From mboxrd@z Thu Jan  1 00:00:00 1970
Return-Path: <linux-kernel-owner+willy=40w.ods.org-S261555AbVFVQNP@vger.kernel.org>
Received: (majordomo@vger.kernel.org) by vger.kernel.org via listexpand
	id S261555AbVFVQNP (ORCPT <rfc822;willy@w.ods.org>);
	Wed, 22 Jun 2005 12:13:15 -0400
Received: (majordomo@vger.kernel.org) by vger.kernel.org id S261554AbVFVQNP
	(ORCPT <rfc822;linux-kernel-outgoing>);
	Wed, 22 Jun 2005 12:13:15 -0400
Received: from mx2.elte.hu ([157.181.151.9]:3548 "EHLO mx2.elte.hu")
	by vger.kernel.org with ESMTP id S261555AbVFVQIE (ORCPT
	<rfc822;linux-kernel@vger.kernel.org>);
	Wed, 22 Jun 2005 12:08:04 -0400
Date: Wed, 22 Jun 2005 18:04:58 +0200
From: Ingo Molnar <mingo@elte.hu>
To: Con Kolivas <kernel@kolivas.org>
Cc: Andrew Morton <akpm@osdl.org>, linux-kernel@vger.kernel.org,
       William Weston <weston@sysex.net>
Subject: Re: [patch] fix SMT scheduler latency bug
Message-ID: <20050622160458.GA28020@elte.hu>
References: <20050622102541.GA10043@elte.hu> <200506230040.58846.kernel@kolivas.org>
Mime-Version: 1.0
Content-Type: text/plain; charset=us-ascii
Content-Disposition: inline
In-Reply-To: <200506230040.58846.kernel@kolivas.org>
User-Agent: Mutt/1.4.2.1i
X-ELTE-SpamVersion: MailScanner 4.31.6-itk1 (ELTE 1.2) SpamAssassin 2.63 ClamAV 0.73
X-ELTE-VirusStatus: clean
X-ELTE-SpamCheck: no
X-ELTE-SpamCheck-Details: score=-4.9, required 5.9,
	BAYES_00 -4.90
X-ELTE-SpamLevel: 
X-ELTE-SpamScore: -4
Sender: linux-kernel-owner@vger.kernel.org
X-Mailing-List: linux-kernel@vger.kernel.org


* Con Kolivas <kernel@kolivas.org> wrote:

> > [...]
> >                         if (((smt_curr->time_slice * (100 -
> > sd->per_cpu_gain) / 100) > task_timeslice(p)))
> >                                         ret = 1;
> >
> > note that in contrast to the comment above, we dont actually do the
> > check based on static priority, we do the check based on timeslices. But
> > timeslices go up and down, and even highprio tasks can randomly have
> > very low timeslices (just before their next refill) and can thus be
> > judged as 'lowprio' by the above piece of code. 
> 
> I don't see it like that. task_timeslice(p) will always return the 
> same value based purely on static priority and smt_curr->time_slice 
> cannot ever be larger than task_timeslice(p) unless there is a 
> significant enough 'nice' difference. [...]
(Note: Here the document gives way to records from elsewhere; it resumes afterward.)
theorem barTick_keeps (b : Nat) (t : Nat) (s : State) (p_out : m .out = true) (p_events : m .events = true) (p_pba : m .pba = true) (p_hostMem : m .hostMem = true) (p_time : m .time = true) (p_web : m .web = true) (p_frames : m .frames = true) (p_fire : m .fire = true) (p_rein : m .rein = true) (p_tan : m .tan = true) (hs : Keeps m r s) : Keeps m r (barTick b t s) := by
  unfold barTick
  repeat' first | intro _ | (with_reducible first | assumption | apply State.setWebBar_keeps | apply endGap_keeps | apply State.updFrame_keeps | apply State.setFireBar_keeps | apply stamp_keeps | apply sendTick_keeps | apply markTick_keeps | apply lastTick_keeps | apply listTick_keeps | apply slewBar_keeps | apply endDown_keeps | apply ite_keeps | apply foldl_keeps) | split | (extract_lets; split) | (with_reducible apply State.keeps_mk <;> first | exact .inr ‹_› | exact .inl rfl | exact .inl ⟨rfl, rfl⟩ | exact .inl ⟨rfl, rfl, rfl⟩ | exact .inl ⟨rfl, rfl, rfl, rfl⟩ | exact .inl ⟨rfl, rfl, rfl, rfl, rfl⟩ | skip) | rfl | exact OtpLe.refl _ | split | (extract_lets; split) | (dsimp +zetaDelta only; split)

theorem tickIfDue_keeps (t : Nat) (s : State) (b : Nat) (p_out : m .out = true) (p_events : m .events = true) (p_pba : m .pba = true) (p_hostMem : m .hostMem = true) (p_time : m .time = true) (p_web : m .web = true) (p_frames : m .frames = true) (p_fire : m .fire = true) (p_rein : m .rein = true) (p_tan : m .tan = true) (hs : Keeps m r s) : Keeps m r (tickIfDue t s b) := by
  unfold tickIfDue
  repeat' first | intro _ | (with_reducible first | assumption | apply State.setWebBar_keeps | apply barTick_keeps | apply ite_keeps | apply foldl_keeps) | (with_reducible apply State.keeps_mk <;> first | exact .inr ‹_› | exact .inl rfl | exact .inl ⟨rfl, rfl⟩ | exact .inl ⟨rfl, rfl, rfl⟩ | exact .inl ⟨rfl, rfl, rfl, rfl⟩ | exact .inl ⟨rfl, rfl, rfl, rfl, rfl⟩ | skip) | rfl | exact OtpLe.refl _ | split | (extract_lets; split) | (dsimp +zetaDelta only; split)

theorem advanceHwm_keeps (t : Nat) (s : State) (p_out : m .out = true) (p_events : m .events = true) (p_pba : m .pba = true) (p_hostMem : m .hostMem = true) (p_time : m .time = true) (p_web : m .web = true) (p_frames : m .frames = true) (p_fire : m .fire = true) (p_rein : m .rein = true) (p_tan : m .tan = true) (hs : Keeps m r s) : Keeps m r (advanceHwm t s) := by
  unfold advanceHwm
  repeat' first | intro _ | (with_reducible first | assumption | apply State.withWeb_keeps | apply sendNextLine_keeps | apply tickIfDue_keeps | apply ite_keeps | apply foldl_keeps) | (with_reducible apply State.keeps_mk <;> first | exact .inr ‹_› | exact .inl rfl | exact .inl ⟨rfl, rfl⟩ | exact .inl ⟨rfl, rfl, rfl⟩ | exact .inl ⟨rfl, rfl, rfl, rfl⟩ | exact .inl ⟨rfl, rfl, rfl, rfl, rfl⟩ | skip) | rfl | exact OtpLe.refl _ | split | (extract_lets; split) | (dsimp +zetaDelta only; split)

end Sys2Proof.Machine
end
task_timeslice(p) is indeed constant over time, but smt_curr->time_slice 
is not. So this condition opens up the possibility of a lower prio 
thread accumulating a larger ->time_slice and thus reversing the 
priority equation.

> [...] It is not smt_curr that is rescheduled as a result of this test, 
> it is p that is not scheduled and we look at p's task_timeslice which 
> does not alter. The task that is delayed in either case is dependant 
> on its static priority which will determine its task_timeslice() vs 
> the current value of ->time_slice on the sibling which is emptied as 
> that task runs, and it is expected to fluctuate.

see below.

> > This condition is 
> > clearly buggy. The correct test is to check for static_prio _and_ to
> > check for the preemption priority. Even on different static priority
> > levels, a higher-prio interactive task should not be delayed due to a
> > higher-static-prio CPU hog.
> 
> > -			if (((smt_curr->time_slice * (100 - sd->per_cpu_gain) /
> > -				100) > task_timeslice(p)))
> > +			if (smt_curr->static_prio < p->static_prio &&
> > +				!TASK_PREEMPTS_CURR(p, smt_rq) &&
> > +				smt_slice(smt_curr, sd) > task_timeslice(p))
> 
> Checking for smt_curr->static_prio < p->static_prio appears redundant 
> to me because the condition can only be met if there is a significant 
> difference in the different timeslice case as I mentioned above.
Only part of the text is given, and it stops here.